theorem atomicFetchAdd64 (base : Reg) (off : BitVec 16) (src : Reg) : Statement (.atomicFetchAdd64 base off src) := by
  simp [Statement, Instr.wide, Instr.fields, wideOpcode, Fields.legacy, Fields.cls, Fields.mode,
    Fields.atomic, Fields.size, memOpcodeOf, decodeBasic, decodeStx, decodeAtomic64]

theorem atomicFetchOr32 (base : Reg) (off : BitVec 16) (src : Reg) : Statement (.atomicFetchOr32 base off src) := by
  simp [Statement, Instr.wide, Instr.fields, wideOpcode, Fields.legacy, Fields.cls, Fields.mode,
    Fields.atomic, Fields.size, memOpcodeOf, decodeBasic, decodeStx, decodeAtomic32]

theorem atomicFetchOr64 (base : Reg) (off : BitVec 16) (src : Reg) : Statement (.atomicFetchOr64 base off src) := by
  simp [Statement, Instr.wide, Instr.fields, wideOpcode, Fields.legacy, Fields.cls, Fields.mode,
    Fields.atomic, Fields.size, memOpcodeOf, decodeBasic, decodeStx, decodeAtomic64]

theorem atomicFetchAnd32 (base : Reg) (off : BitVec 16) (src : Reg) : Statement (.atomicFetchAnd32 base off src) := by
  simp [Statement, Instr.wide, Instr.fields, wideOpcode, Fields.legacy, Fields.cls, Fields.mode,
    Fields.atomic, Fields.size, memOpcodeOf, decodeBasic, decodeStx, decodeAtomic32]

theorem atomicFetchAnd64 (base : Reg) (off : BitVec 16) (src : Reg) : Statement (.atomicFetchAnd64 base off src) := by
  simp [Statement, Instr.wide, Instr.fields, wideOpcode, Fields.legacy, Fields.cls, Fields.mode,
    Fields.atomic, Fields.size, memOpcodeOf, decodeBasic, decodeStx, decodeAtomic64]

theorem atomicFetchXor32 (base : Reg) (off : BitVec 16) (src : Reg) : Statement (.atomicFetchXor32 base off src) := by
  simp [Statement, Instr.wide, Instr.fields, wideOpcode, Fields.legacy, Fields.cls, Fields.mode,
    Fields.atomic, Fields.size, memOpcodeOf, decodeBasic, decodeStx, decodeAtomic32]

theorem atomicFetchXor64 (base : Reg) (off : BitVec 16) (src : Reg) : Statement (.atomicFetchXor64 base off src) := by
  simp [Statement, Instr.wide, Instr.fields, wideOpcode, Fields.legacy, Fields.cls, Fields.mode,
    Fields.atomic, Fields.size, memOpcodeOf, decodeBasic, decodeStx, decodeAtomic64]

theorem atomicXchg32 (base : Reg) (off : BitVec 16) (src : Reg) : Statement (.atomicXchg32 base off src) := by
  simp [Statement, Instr.wide, Instr.fields, wideOpcode, Fields.legacy, Fields.cls, Fields.mode,
    Fields.atomic, Fields.size, memOpcodeOf, decodeBasic, decodeStx, decodeAtomic32]

theorem atomicXchg64 (base : Reg) (off : BitVec 16) (src : Reg) : Statement (.atomicXchg64 base off src) := by
  simp [Statement, Instr.wide, Instr.fields, wideOpcode, Fields.legacy, Fields.cls, Fields.mode,
    Fields.atomic, Fields.size, memOpcodeOf, decodeBasic, decodeStx, decodeAtomic64]

theorem atomicCmpxchg32 (base : Reg) (off : BitVec 16) (src : Reg) : Statement (.atomicCmpxchg32 base off src) := by
  simp [Statement, Instr.wide, Instr.fields, wideOpcode, Fields.legacy, Fields.cls, Fields.mode,
    Fields.atomic, Fields.size, memOpcodeOf, decodeBasic, decodeStx, decodeAtomic32]

theorem atomicCmpxchg64 (base : Reg) (off : BitVec 16) (src : Reg) : Statement (.atomicCmpxchg64 base off src) := by
  simp [Statement, Instr.wide, Instr.fields, wideOpcode, Fields.legacy, Fields.cls, Fields.mode,
    Fields.atomic, Fields.size, memOpcodeOf, decodeBasic, decodeStx, decodeAtomic64]

theorem lddw (dst : Reg) (imm : BitVec 32) (next : BitVec 32) : Statement (.lddw dst imm next) := by
  simp [Statement, Instr.wide, Instr.fields, wideOpcode, Instr.nextImm, memOpcodeOf, decodeWide]

theorem ldMapFd (dst : Reg) (imm : BitVec 32) : Statement (.ldMapFd dst imm) := by
  simp [Statement, Instr.wide, Instr.fields, wideOpcode, Instr.nextImm, memOpcodeOf, decodeWide]

theorem ldMapValFd (dst : Reg) (imm : BitVec 32) (next : BitVec 32) : Statement (.ldMapValFd dst imm next) := by
  simp [Statement, Instr.wide, Instr.fields, wideOpcode, Instr.nextImm, memOpcodeOf, decodeWide]

theorem ldVarAddr (dst : Reg) (imm : BitVec 32) : Statement (.ldVarAddr dst imm) := by
  simp [Statement, Instr.wide, Instr.fields, wideOpcode, Instr.nextImm, memOpcodeOf, decodeWide]

theorem ldCodeAddr (dst : Reg) (imm : BitVec 32) : Statement (.ldCodeAddr dst imm) := by
  simp [Statement, Instr.wide, Instr.fields, wideOpcode, Instr.nextImm, memOpcodeOf, decodeWide]

theorem ldMapIdx (dst : Reg) (imm : BitVec 32) : Statement (.ldMapIdx dst imm) := by
  simp [Statement, Instr.wide, Instr.fields, wideOpcode, Instr.nextImm, memOpcodeOf, decodeWide]

theorem ldMapValIdx (dst : Reg) (imm : BitVec 32) (next : BitVec 32) : Statement (.ldMapValIdx dst imm next) := by
  simp [Statement, Instr.wide, Instr.fields, wideOpcode, Instr.nextImm, memOpcodeOf, decodeWide]

end Sys2Proof.Laws.EncodedFields
end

**EXERCISE**:
Give back all of the data exactly, with every line intact.

**SOLUTION BELOW**:
theorem atomicFetchAdd64 (base : Reg) (off : BitVec 16) (src : Reg) : Statement (.atomicFetchAdd64 base off src) := by
  simp [Statement, Instr.wide, Instr.fields, wideOpcode, Fields.legacy, Fields.cls, Fields.mode,
    Fields.atomic, Fields.size, memOpcodeOf, decodeBasic, decodeStx, decodeAtomic64]

theorem atomicFetchOr32 (base : Reg) (off : BitVec 16) (src : Reg) : Statement (.atomicFetchOr32 base off src) := by
  simp [Statement, Instr.wide, Instr.fields, wideOpcode, Fields.legacy, Fields.cls, Fields.mode,
    Fields.atomic, Fields.size, memOpcodeOf, decodeBasic, decodeStx, decodeAtomic32]

theorem atomicFetchOr64 (base : Reg) (off : BitVec 16) (src : Reg) : Statement (.atomicFetchOr64 base off src) := by
  simp [Statement, Instr.wide, Instr.fields, wideOpcode, Fields.legacy, Fields.cls, Fields.mode,
    Fields.atomic, Fields.size, memOpcodeOf, decodeBasic, decodeStx, decodeAtomic64]

theorem atomicFetchAnd32 (base : Reg) (off : BitVec 16) (src : Reg) : Statement (.atomicFetchAnd32 base off src) := by
  simp [Statement, Instr.wide, Instr.fields, wideOpcode, Fields.legacy, Fields.cls, Fields.mode,
    Fields.atomic, Fields.size, memOpcodeOf, decodeBasic, decodeStx, decodeAtomic32]

theorem atomicFetchAnd64 (base : Reg) (off : BitVec 16) (src : Reg) : Statement (.atomicFetchAnd64 base off src) := by
  simp [Statement, Instr.wide, Instr.fields, wideOpcode, Fields.legacy, Fields.cls, Fields.mode,
    Fields.atomic, Fields.size, memOpcodeOf, decodeBasic, decodeStx, decodeAtomic64]

theorem atomicFetchXor32 (base : Reg) (off : BitVec 16) (src : Reg) : Statement (.atomicFetchXor32 base off src) := by
  simp [Statement, Instr.wide, Instr.fields, wideOpcode, Fields.legacy, Fields.cls, Fields.mode,
    Fields.atomic, Fields.size, memOpcodeOf, decodeBasic, decodeStx, decodeAtomic32]

theorem atomicFetchXor64 (base : Reg) (off : BitVec 16) (src : Reg) : Statement (.atomicFetchXor64 base off src) := by
  simp [Statement, Instr.wide, Instr.fields, wideOpcode, Fields.legacy, Fields.cls, Fields.mode,
    Fields.atomic, Fields.size, memOpcodeOf, decodeBasic, decodeStx, decodeAtomic64]

theorem atomicXchg32 (base : Reg) (off : BitVec 16) (src : Reg) : Statement (.atomicXchg32 base off src) := by
  simp [Statement, Instr.wide, Instr.fields, wideOpcode, Fields.legacy, Fields.cls, Fields.mode,
    Fields.atomic, Fields.size, memOpcodeOf, decodeBasic, decodeStx, decodeAtomic32]

theorem atomicXchg64 (base : Reg) (off : BitVec 16) (src : Reg) : Statement (.atomicXchg64 base off src) := by
  simp [Statement, Instr.wide, Instr.fields, wideOpcode, Fields.legacy, Fields.cls, Fields.mode,
    Fields.atomic, Fields.size, memOpcodeOf, decodeBasic, decodeStx, decodeAtomic64]

theorem atomicCmpxchg32 (base : Reg) (off : BitVec 16) (src : Reg) : Statement (.atomicCmpxchg32 base off src) := by
  simp [Statement, Instr.wide, Instr.fields, wideOpcode, Fields.legacy, Fields.cls, Fields.mode,
    Fields.atomic, Fields.size, memOpcodeOf, decodeBasic, decodeStx, decodeAtomic32]

theorem atomicCmpxchg64 (base : Reg) (off : BitVec 16) (src : Reg) : Statement (.atomicCmpxchg64 base off src) := by
  simp [Statement, Instr.wide, Instr.fields, wideOpcode, Fields.legacy, Fields.cls, Fields.mode,
    Fields.atomic, Fields.size, memOpcodeOf, decodeBasic, decodeStx, decodeAtomic64]

theorem lddw (dst : Reg) (imm : BitVec 32) (next : BitVec 32) : Statement (.lddw dst imm next) := by
  simp [Statement, Instr.wide, Instr.fields, wideOpcode, Instr.nextImm, memOpcodeOf, decodeWide]

theorem ldMapFd (dst : Reg) (imm : BitVec 32) : Statement (.ldMapFd dst imm) := by
  simp [Statement, Instr.wide, Instr.fields, wideOpcode, Instr.nextImm, memOpcodeOf, decodeWide]

theorem ldMapValFd (dst : Reg) (imm : BitVec 32) (next : BitVec 32) : Statement (.ldMapValFd dst imm next) := by
  simp [Statement, Instr.wide, Instr.fields, wideOpcode, Instr.nextImm, memOpcodeOf, decodeWide]

theorem ldVarAddr (dst : Reg) (imm : BitVec 32) : Statement (.ldVarAddr dst imm) := by
  simp [Statement, Instr.wide, Instr.fields, wideOpcode, Instr.nextImm, memOpcodeOf, decodeWide]

theorem ldCodeAddr (dst : Reg) (imm : BitVec 32) : Statement (.ldCodeAddr dst imm) := by
  simp [Statement, Instr.wide, Instr.fields, wideOpcode, Instr.nextImm, memOpcodeOf, decodeWide]

theorem ldMapIdx (dst : Reg) (imm : BitVec 32) : Statement (.ldMapIdx dst imm) := by
  simp [Statement, Instr.wide, Instr.fields, wideOpcode, Instr.nextImm, memOpcodeOf, decodeWide]

theorem ldMapValIdx (dst : Reg) (imm : BitVec 32) (next : BitVec 32) : Statement (.ldMapValIdx dst imm next) := by
  simp [Statement, Instr.wide, Instr.fields, wideOpcode, Instr.nextImm, memOpcodeOf, decodeWide]

end Sys2Proof.Laws.EncodedFields
end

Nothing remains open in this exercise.